Simón se recostó sobre el incómodo asiento del vagón de metro. Le esperaba un largo trayecto por la circular y por descuido no llevaba encima su habitual lectura. Aburrido, clavó la mirada en su reflejo de la ventana de enfrente.
Su vida, pensaba, se había convertido en vorágine de sucesos y circunstancias sin sentido sobre los que no tenía control alguno. Hubo un tiempo en el que le parecía sencillo hablar de optimismo con una sonrisa en la cara, pero ahora era el aroma del escepticismo el que flotaba envolviendo sus amargas reflexiones. Incluso, aún hoy, se le coloreaban las mejillas al no reivindicar un ponerse en pie, un gritar las cosas hasta que duelan los pulmones, un pensar que todo es posible. Suponía que, en el fondo, aún quedaba algo del ingenuo que un día fue.
Observó con atención sus vidriosos ojos preguntándose si él, una unidad insignificante más de vida entre seis mil millones, tendría algo de fuerza para decidir sobre el futuro. Negó con la cabeza, no creía si quiera tener control sobre sí mismo.
Estaba desencantado con la dirección que estaba tomando su vida, desencantado con la que había tomado el mundo. Una llama tenue y suave de nostalgia, era lo único que le quedaba de lo que había sido. Reconocía las jóvenes facciones que se plasmaban en el cristal y sin embargo era como ver una cara conocida que no consigues ubicar.
Contempló a la mujer que le sonreía sentada a su lado y comenzó a divagar.
Poco a poco eran los momentos más felices los que peores recuerdos le traían. La felicidad, traidora liberadora de conciencia, le estaba desquiciando. Volvía a su cabeza repetidamente el recuerdo doloroso, y no podía hacer otra cosa que intentar apartarlo. Aveces exclamaba sorprendido por el dolor que podía causar esa simple reminiscencia.
Simón se preguntaba si el resto sentía lo mismo y si lo sentían cómo no eran capaces de verlo y de decir “Te doy mi pésame por otra ilusión perdida, pero recuerda que es el ciclo de la vida. Ahora podrá nacer en algún rincón de tu mente otra nueva decepción”.
Dolía tanto que aveces por unos segundos tenía la sensación de quedarse sin respiración, tanto que sin quererlo se encerraba en un bucle del que no era posible salir. Se prometía no caer de nuevo en el error de vivir. Prefería una existencia intermedia; un fantasear como sustitución, y soportar sólo la realidad cuando la situación era insalvable. Pero ya no podía porque la vida era una droga de la que uno podía no desengancharse una vez que la probaba.
Tenía la impresión de caer, caer, y caer, hasta que no quedaba una gota de sí.
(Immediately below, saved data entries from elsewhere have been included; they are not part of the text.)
/-- One constructor for each row of the table of operations and events. -/
inductive Instr where
  -- control flow (R218)
  | illegal (pw : Option (BitVec 32)) (w : BitVec 64)
  | nop (x : Ctl)
  | bra (x : Ctl) (imm : W32)
  | brc (x : Ctl) (a : BitVec 8) (imm : W32)
  | brx (x : Ctl) (a : Src)
  | call (x : Ctl) (d : BitVec 8) (imm : W32)
  | calli (x : Ctl) (d : Dst) (a : Src)
  | ret (x : Ctl) (a : Src)
  | rcv (x : Ctl) (off : BitVec 24)
  | waitj (x : Ctl) (d a : BitVec 8) (imm : W32)
  | waitjArrival (r : SplitRef)
  | waitjTimeout (r : SplitRef)
  | exit (x : Ctl)
  | endGroup (x : Ctl)
  | trap (x : Ctl) (imm : W32)
  | trapReturn (x : Ctl) (imm : W32)
  | sysc (x : Ctl) (d a : BitVec 8) (imm : W32)
  | bkpt (x : Ctl)
  | yield (x : Ctl)
  -- lane-wise integer (R210)
  | iadd (x : Ctl) (d : Dst) (a b : Src)
  | isub (x : Ctl) (d : Dst) (a b : Src)
  | imul (x : Ctl) (d : Dst) (a b : Src)
  | imulh (x : Ctl) (u : Bool) (d : Dst) (a b : Src)
  | imad (x : Ctl) (d : Dst) (a b c : Src)
  | idiv (x : Ctl) (u : Bool) (d : Dst) (a b : Src)
  | irem (x : Ctl) (u : Bool) (d : Dst) (a b : Src)
  | imin (x : Ctl) (u : Bool) (d : Dst) (a b : Src)
  | imax (x : Ctl) (u : Bool) (d : Dst) (a b : Src)
  | iabs (x : Ctl) (d : Dst) (a : Src)
  | and (x : Ctl) (d : Dst) (a b : Src)
  | or (x : Ctl) (d : Dst) (a b : Src)
  | xor (x : Ctl) (d : Dst) (a b : Src)
  | shl (x : Ctl) (d : Dst) (a b : Src)
  | shr (x : Ctl) (d : Dst) (a b : Src)
  | sra (x : Ctl) (d : Dst) (a b : Src)
  | popc (x : Ctl) (d : Dst) (a : Src)
  | clz (x : Ctl) (d : Dst) (a : Src)
  | brev (x : Ctl) (d : Dst) (a : Src)
  | bfe (x : Ctl) (d : Dst) (a b : Src)
  | bfi (x : Ctl) (d : Dst) (a b c : Src)
  | icmp (x : Ctl) (cc : ICond) (tomask : Bool) (d : Dst) (a b : Src)
  | sel (x : Ctl) (d : Dst) (a b c : Src)
  | mov (x : Ctl) (d : Dst) (a : Src)
  | movi (x : Ctl) (d : BitVec 8) (imm : W32)
  | lea (x : Ctl) (d : Dst) (a b c : Src)
  | iadd64 (x : Ctl) (d : Dst) (a b : Src)
  | setix (x : Ctl) (a : Src)
  | bsel (x : Ctl) (d : Dst) (a b c : Src)
  | ishf (x : Ctl) (d : Dst) (a b c : Src)
  | imads (x : Ctl) (d : Dst) (a b c : Src)
  | imul64 (x : Ctl) (d : Dst) (a b : Src)
  -- uniform (R213)
  | kadd (x : Ctl) (d : BitVec 8) (a b : Src)
  | ksub (x : Ctl) (d : BitVec 8) (a b : Src)
  | kmul (x : Ctl) (d : BitVec 8) (a b : Src)
  | kand (x : Ctl) (d : BitVec 8) (a b : Src)
  | kor (x : Ctl) (d : BitVec 8) (a b : Src)
  | kxor (x : Ctl) (d : BitVec 8) (a b : Src)
  | kshl (x : Ctl) (d : BitVec 8) (a b : Src)
  | kshr (x : Ctl) (d : BitVec 8) (a b : Src)
  | kmov (x : Ctl) (d : BitVec 8) (a : Src)
  | kmovi (x : Ctl) (d : BitVec 8) (imm : W32)
  | kcmp (x : Ctl) (cc : ICond) (d : BitVec 8) (a b : Src)
  | rdsr (x : Ctl) (d : Dst) (n : BitVec 8)
  | wrsr (x : Ctl) (n : BitVec 8) (a : Src)
  | vtok (x : Ctl) (d : BitVec 8) (a b : Src)
  | mmov (x : Ctl) (d : BitVec 8) (a : Src)
  | kld (x : Ctl) (sp : Bool) (d : BitVec 8) (a b : Src)
  -- FP32 and packed (R232, R236)
  | fadd (x : Ctl) (d : Dst) (a b : Src)
  | fsub (x : Ctl) (d : Dst) (a b : Src)
  | fmul (x : Ctl) (d : Dst) (a b : Src)
  | ffma (x : Ctl) (d : Dst) (a b c : Src)
  | fdiv (x : Ctl) (d : Dst) (a b : Src)
  | fmin (x : Ctl) (d : Dst) (a b : Src)
  | fmax (x : Ctl) (d : Dst) (a b : Src)
  | fcmp (x : Ctl) (cc : FCond) (tomask : Bool) (d : Dst) (a b : Src)
  | fclass (x : Ctl) (d : Dst) (a : Src)
  | fscale (x : Ctl) (d : Dst) (a b : Src)
  | frnd (x : Ctl) (d : Dst) (a : Src)
  | hadd2 (x : Ctl) (d : Dst) (a b : Src)
  | hmul2 (x : Ctl) (d : Dst) (a b : Src)
  | hfma2 (x : Ctl) (d : Dst) (a b c : Src)
  | hmnx2 (x : Ctl) (mx : Bool) (d : Dst) (a b : Src)
  | hcmp2 (x : Ctl) (cc : FCond) (tomask : Bool) (d : Dst) (a b : Src)
  | badd2 (x : Ctl) (d : Dst) (a b : Src)
  | bmul2 (x : Ctl) (d : Dst) (a b : Src)
  | bfma2 (x : Ctl) (d : Dst) (a b c : Src)
  | fdot2 (x : Ctl) (d : Dst) (a b c : Src)
  | cvt (x : Ctl) (dst src : FFmt) (d : Dst) (a : Src)
  | cvtp (x : Ctl) (dst src : FFmt) (d : Dst) (a b c : Src)
  | cvti (x : Ctl) (dst : IFmt) (src : FFmt) (d : Dst) (a : Src)
  | cvtf (x : Ctl) (dst : FFmt) (src : IFmt) (d : Dst) (a : Src)
  | fabs (x : Ctl) (neg : Bool) (d : Dst) (a : Src)
  -- special functions and activation tables (R240 to R245)
  | fexp (x : Ctl) (d : Dst) (a : Src)
  | fexp2 (x : Ctl) (d : Dst) (a : Src)
  | flog2 (x : Ctl) (d : Dst) (a : Src)
  | frcp (x : Ctl) (d : Dst) (a : Src)
  | frsq (x : Ctl) (d : Dst) (a : Src)
  | fsqrt (x : Ctl) (d : Dst) (a : Src)
  | fsin (x : Ctl) (d : Dst) (a : Src)
  | fcos (x : Ctl) (d : Dst) (a : Src)
  | ftanh (x : Ctl) (d : Dst) (a : Src)
  | fsig (x : Ctl) (d : Dst) (a : Src)
  | actld (x : Ctl) (d a : BitVec 8) (n : BitVec 2)
  | actev (x : Ctl) (d : Dst) (a : Src) (n : BitVec 2)
  | actinfo (x : Ctl) (d : BitVec 8) (n : BitVec 2)
  -- cross-lane (R247 to R253)
  | shfl (x : Ctl) (m : ShMode) (d : Dst) (a : BitVec 8) (b c : Src)
  | poll (x : Ctl) (op : PollOp) (d : Dst) (a : Src)
  | matchLanes (x : Ctl) (d : Dst) (a : Src)
  | raddf (x : Ctl) (d : Dst) (a : Src)
  | rmaxf (x : Ctl) (d : Dst) (a : Src)
  | rminf (x : Ctl) (d : Dst) (a : Src)
  | rint (x : Ctl) (op : IRed) (d : Dst) (a : Src)
  | scanf (x : Ctl) (op : FRed) (excl : Bool) (d : Dst) (a : Src)
  | scani (x : Ctl) (op : IRed) (excl : Bool) (d : Dst) (a : Src)
  | segf (x : Ctl) (op : FRed) (d : Dst) (a b : Src)
  | segi (x : Ctl) (op : IRed) (d : Dst) (a b : Src)
  | bcast (x : Ctl) (d : Dst) (a : BitVec 8) (b : Src)
  | shflo (x : Ctl) (m : ShMode) (d : Dst) (a : BitVec 8) (b : Src)
  | fusedSoftmax (la : BitVec 4) (m v t e r : BitVec 8)
  | longLatencyResult (r : SplitRef)
  -- loads and stores (R258, R260)
  | ld (x : Ctl) (d : BitVec 8) (ua : Bool) (sz : Size) (a : BitVec 8) (off : W32)
  | st (x : Ctl) (d : BitVec 8) (ua : Bool) (sz : Size) (a : BitVec 8) (off : W32)
  | ldl (x : Ctl) (d : BitVec 8) (ua : Bool) (sz : Size) (a : BitVec 8) (off : W32)
  | stl (x : Ctl) (d : BitVec 8) (ua : Bool) (sz : Size) (a : BitVec 8) (off : W32)
  | lds (x : Ctl) (d : BitVec 8) (ua : Bool) (sz : Size) (a : BitVec 8) (off : W32)
  | sts (x : Ctl) (d : BitVec 8) (ua : Bool) (sz : Size) (a : BitVec 8) (off : W32)
  | ldw (x : Ctl) (d : BitVec 8) (ua : Bool) (sz : Size) (a : BitVec 8) (off : W32)
  | stw (x : Ctl) (d : BitVec 8) (ua : Bool) (sz : Size) (a : BitVec 8) (off : W32)
  | ldt (x : Ctl) (d : BitVec 8) (ua : Bool) (sz : Size) (a : BitVec 8) (off : W32)
  | stt (x : Ctl) (d : BitVec 8) (ua : Bool) (sz : Size) (a : BitVec 8) (off : W32)
  | ldx (x : Ctl) (d : BitVec 8) (ua : Bool) (sz : Size) (a : BitVec 8) (off : W32)
  | stx (x : Ctl) (d : BitVec 8) (ua : Bool) (sz : Size) (a : BitVec 8) (off : W32)
  | orderedLoad (x : Ctl) (g : Access) (d : Dst) (a b : Src)
  | orderedStore (x : Ctl) (g : Access) (d : Dst) (a b : Src)
  -- atomics (R265)
  | atomAdd (x : Ctl) (g : Access) (d : Dst) (a b : Src)
  | atomSub (x : Ctl) (g : Access) (d : Dst) (a b : Src)
  | atomMin (x : Ctl) (g : Access) (d : Dst) (a b : Src)
  | atomMax (x : Ctl) (g : Access) (d : Dst) (a b : Src)
  | atomUmin (x : Ctl) (g : Access) (d : Dst) (a b : Src)
  | atomUmax (x : Ctl) (g : Access) (d : Dst) (a b : Src)
  | atomAnd (x : Ctl) (g : Access) (d : Dst) (a b : Src)
  | atomOr (x : Ctl) (g : Access) (d : Dst) (a b : Src)
  | atomXor (x : Ctl) (g : Access) (d : Dst) (a b : Src)
  | atomExch (x : Ctl) (g : Access) (d : Dst) (a b : Src)
  | atomCas (x : Ctl) (g : Access) (d : Dst) (a b : Src)
  | atomFadd (x : Ctl) (g : Access) (d : Dst) (a b : Src)
  -- fences, described blocks, cache control (R262 to R268)
  | fence (x : Ctl) (sc : Scope)
  | ldd (x : Ctl) (sp hdr : Bool) (f : LddFmt) (d : Dst) (a b : Src)
  | std (x : Ctl) (sp : Bool) (f : BitVec 5) (d : BitVec 8) (a b : Src)
  | cctlPrefetch (x : Ctl) (a b : Src)
  | cctlClean (x : Ctl) (a b : Src)
  | cctlEvict (x : Ctl) (a b : Src)
  | cctlDiscard (x : Ctl) (a b : Src)
  -- barriers, sync words, counters, tasks (R270 to R278)
  | barr (x : Ctl) (c : BarCtl) (a b : Src)
  | barw (x : Ctl) (c : BarCtl) (a b : Src)
  | barrw (x : Ctl) (c : BarCtl) (a b : Src)
  | barrierWaitEnd (r : SplitRef)
  | arriveRetry (r : SplitRef)
  | swwait (x : Ctl) (c : BarCtl) (a b : Src)
  | syncWaitEnd (r : SplitRef)
  | cinc (x : Ctl) (a b : Src)
  | crd (x : Ctl) (d : BitVec 8) (a : Src)
  | tqpush (x : Ctl) (d a b : BitVec 8) (n : BitVec 8)
  | tqpop (x : Ctl) (d : BitVec 8) (a : Src)
  | tqpopWake (r : SplitRef)
  | fork (x : Ctl) (d : Dst) (a : Src) (b : BitVec 8)
  | forkResume (launch groupid : Nat)
  | joinc (x : Ctl) (a b : Src)
  | joincApply (core room : Nat)
  | gbar (x : Ctl) (sc : Scope)
  | gbarComplete (core room : Nat) (gang : Bool)
  -- engine jobs (R279 to R284)
  | jsub (x : Ctl) (a : BitVec 8)
  | jwait (x : Ctl) (m : BitVec 8)
  | jwaitEnd (r : SplitRef)
  | jchk (x : Ctl) (d : BitVec 8) (s : BitVec 8)
  | jcan (x : Ctl) (m : BitVec 8)
  | jobAccept (core : Nat)
  | jobStart (core id : Nat)
  | porterRow (core id : Nat)
  | courierElement (core id : Nat)
  | collectiveElement (core id : Nat)
  | requantiseGroup (core id : Nat)
  | jobComplete (core id : Nat)
  | syncRaise (core id : Nat)
  | barrierCountdown (core id : Nat)
  -- matrix engine (R285 to R294)
  | mxq (x : Ctl) (d : BitVec 8) (a : Src)
  | mxrunResume (x : Ctl)
  | mxrunSkip (x : Ctl)
  | mxrunAbort (x : Ctl)
  | mxcfg (x : Ctl) (a : BitVec 8) (e : BitVec 8)
  | mxcb (x : Ctl) (a : BitVec 8) (sp : Bool) (j : BitVec 3)
  | mxwait (x : Ctl) (d : BitVec 8) (a : Src)
  | engineWaitEnd (r : SplitRef)
  | mxRecordFetch (core room : Nat)
  | mxRecordStart (core room : Nat)
  | mxKblock (core room : Nat)
  -- map slots (R296)
  | mapbind (x : Ctl) (h : BitVec 2) (a : BitVec 8) (sp : Bool)
  | mapld (x : Ctl) (h : BitVec 2) (a : BitVec 8) (sp : Bool)
  | mapst (x : Ctl) (h : BitVec 2) (a : BitVec 8) (sp : Bool)
  | maprel (x : Ctl) (h : BitVec 2)
  | mapinfo (x : Ctl) (d : BitVec 8) (h : BitVec 2)
  | blockedWaitEnd (r : SplitRef)
  -- search (R309)
  | srchbeg (x : Ctl) (u : BitVec 8) (off : BitVec 24)
  | srchend (x : Ctl)
  | trye (x : Ctl) (d : Dst) (a b : Src)
  | fail (x : Ctl)
  | cut (x : Ctl) (a : Src)
  | cpmark (x : Ctl) (d : Dst)
  | cpchk (x : Ctl) (d : Dst)
  | trst (x : Ctl) (b64 : Bool) (d : Dst) (a b : Src)
  | steal (x : Ctl) (d : Dst)
  -- steps of the core and the memory system
  | timerTrap (r : SplitRef)
  | storageError (e : StorageError)
  | pageTableWalk (die : Nat)
  | l2SectorFill (die sector : Nat)
  | l2Writeback (die sector : Nat)
  | hbmSectorTransfer (ctl tenant : Nat)
  | bucketRefill
  | bucketEntryWrite (ctl tenant : Nat) (entry : W64)
  | hbmScrub (sector : Nat)
  | keySlotDestroy (slot : Nat)
  | keySlotDestroyComplete (slot : Nat)
  | remoteWriteApply (die k : Nat)
  | remoteWriteAck (die k : Nat)
  | markReceive (dst src : Nat)
  | closeRequest (dst src : Nat)
  | epochTimeout (die : Nat)
  | hostPostedWrite (die fn pa : Nat) (data : List Byte)
  | packetArrival (die : Nat) (p : Packet)
  | orderedDelivery (die flow : Nat)
  | ack (die flow seq : Nat)
  | nak (die flow seq : Nat)
  | close (die sdev sdie flow : Nat)
  | packetResend (die flow seq : Nat)
  | linkFrameReceive (die : Nat) (ok : Bool) (ps : List Packet)
  | invalidationBroadcast (i : Inval)
  | invalidationReceipt (agent : Nat)
  | invalidationDrained (agent : Nat)
  | invalidationComplete
  | registerWindowWrite (core k : Nat)
  | debuggerWrite (core room off : Nat) (data : List Byte)
  | windowHoldSet (core room : Nat)
  | windowHoldAck (core room : Nat)
  | windowHoldRelease (core room : Nat)
  | breakpointArm (core room : Nat) (set : Bool)
  | stopRequest (core room : Nat)
  | singleStep (r : SplitRef)
  -- dispatch and scheduling
  | roomCardWrite (core room : Nat) (card : BitVec 256)
  | roomCardTakeUp (core room : Nat)
  | groupMakeResident (core room : Nat)
  | groupSave (core room : Nat)
  | groupRestore (core room : Nat)
  | sliceEnd (cluster : Nat)
  | preemptDeadline (cluster : Nat)
  | gangRelaunch (launch gang : Nat)
  | deficitUpdate
  -- reliability
  | scanSlotStart
  | scanRun
  | scanDefer
  | scanResult (pass : Bool) (lane : Option (Nat × Nat))
  | eyeMarginWindow (port : Nat) (above : Bool)
  | linkRetrainDone (port : Nat)
  | linkRateRaise (port : Nat)
  | linkReset (port : Nat)
  | engineReset (core : Nat) (mx : Bool)
  | partitionReset (part : Nat)
  | partitionResetComplete (part : Nat)
  | functionLevelReset (fn : Nat)
  | vfEnableClear
  -- host queues
  | sqDoorbell (fn q tail : Nat)
  | launch (fn q : Nat)
  | launchComplete (launch : Nat)
  | cincEntry (fn q : Nat)
  | cwait (fn q : Nat)
  | cwaitSatisfied (fn q : Nat)
  | nopEntry (fn q : Nat)
  | adminDoorbell (fn tail : Nat)
  | qreg (fn : Nat)
  | codeload (fn : Nat)
  | codefree (fn : Nat)
  | keyreg (fn : Nat)
  | pagereg (fn : Nat)
  | resume (fn : Nat)
  | abandon (fn : Nat)
  | depthr (fn : Nat)
  | trace (fn : Nat)
  | fwstage (fn : Nat)
  | fwact (fn : Nat)
  | fwHandover
  | fwHeartbeat (accepts : Bool)
  | fwRollback
  | duneshFailover
  | staleprWrite (fn : Nat)
  | registerWrite (fn off : Nat) (val : W64)
  | atsTranslationReply (die off : Nat) (r w : Bool) (addr : Nat)
  | atsInvalidationRequest (fn lo len : Nat)
  | pageRequestGroupResponse (fn idx code : Nat)
  | getVersion
  | getCapabilities
  | negotiateAlgorithms
  | getDigests
  | getCertificate
  | challenge (nonce : BitVec 256)
  | getMeasurements (idx : Nat)
  -- bring-up, power
  | powerOn
  | thermalThrottle
  | thermalTrip
  -- Lantern
  | lanternLoad (obj : Nat)
  | lanternBreak (kernel off : Nat)
  | lanternDeleteAll
  | lanternRun (kernel : Nat) (args : List W32)
  | lanternCont (n : Nat)
  | lanternPrint (warp lane : Nat) (items : List (BitVec 8 × BitVec 8))
  | lanternMem (space : Nat) (addr n : Nat)
  | lanternDis (addr n : Nat)
  | lanternEvict
  | lanternCinc (id : Nat) (n : W64)
  -- the host's and the Dunesh core's accesses
  | hostRead (die fn pa len : Nat)
  | cxlCacheSnoop (die sector : Nat) (inval : Bool)
  | privilegedAccess (write : Bool) (owner : Option Nat) (pa : Nat) (data : List Byte)
  | partitionStart (part : Nat)
  deriving DecidableEq, Repr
Se estaba consumiendo por completo en un caos de nuevos recuerdos.
¿De dónde provenía su angustia? Era algo a lo que no conseguía contestar. Su vida era tan común como la de cualquiera, uno más entre la amalgama de soñolientos pasajeros que el subterráneo transportaba. Y sin embargo el desconsuelo persistía, aferrándose a sus entrañas, invadiendo su intelecto.
Odiaba sus propias concepciones. Arrugó molesto el entrecejo. ¿Cómo hacían las grandes mentes para embellecer la melancolía y no hacer literatura barata?. Se revolvió violento.
Cuando se sentía así sólo podía proyectar sus razonamientos esperando que la tortura recayese sobre ellos en su lugar.
"Es lo que tenemos las mentes autodestructivas", se dijo el chico, "somos capaces de destilar sufrimiento hasta de lo que más queremos. Somos una bomba de relojería, cualquier palabra, nota musical, imagen en un momento concreto pueden ponernos en marcha."
Se desperezó, estirando los brazos, y sus azules pupilas irradiaron un destello, de demencia, cuando al acercarse involuntariamente la muñeca al oído escucho la respuesta susurrante del tic tac del reloj.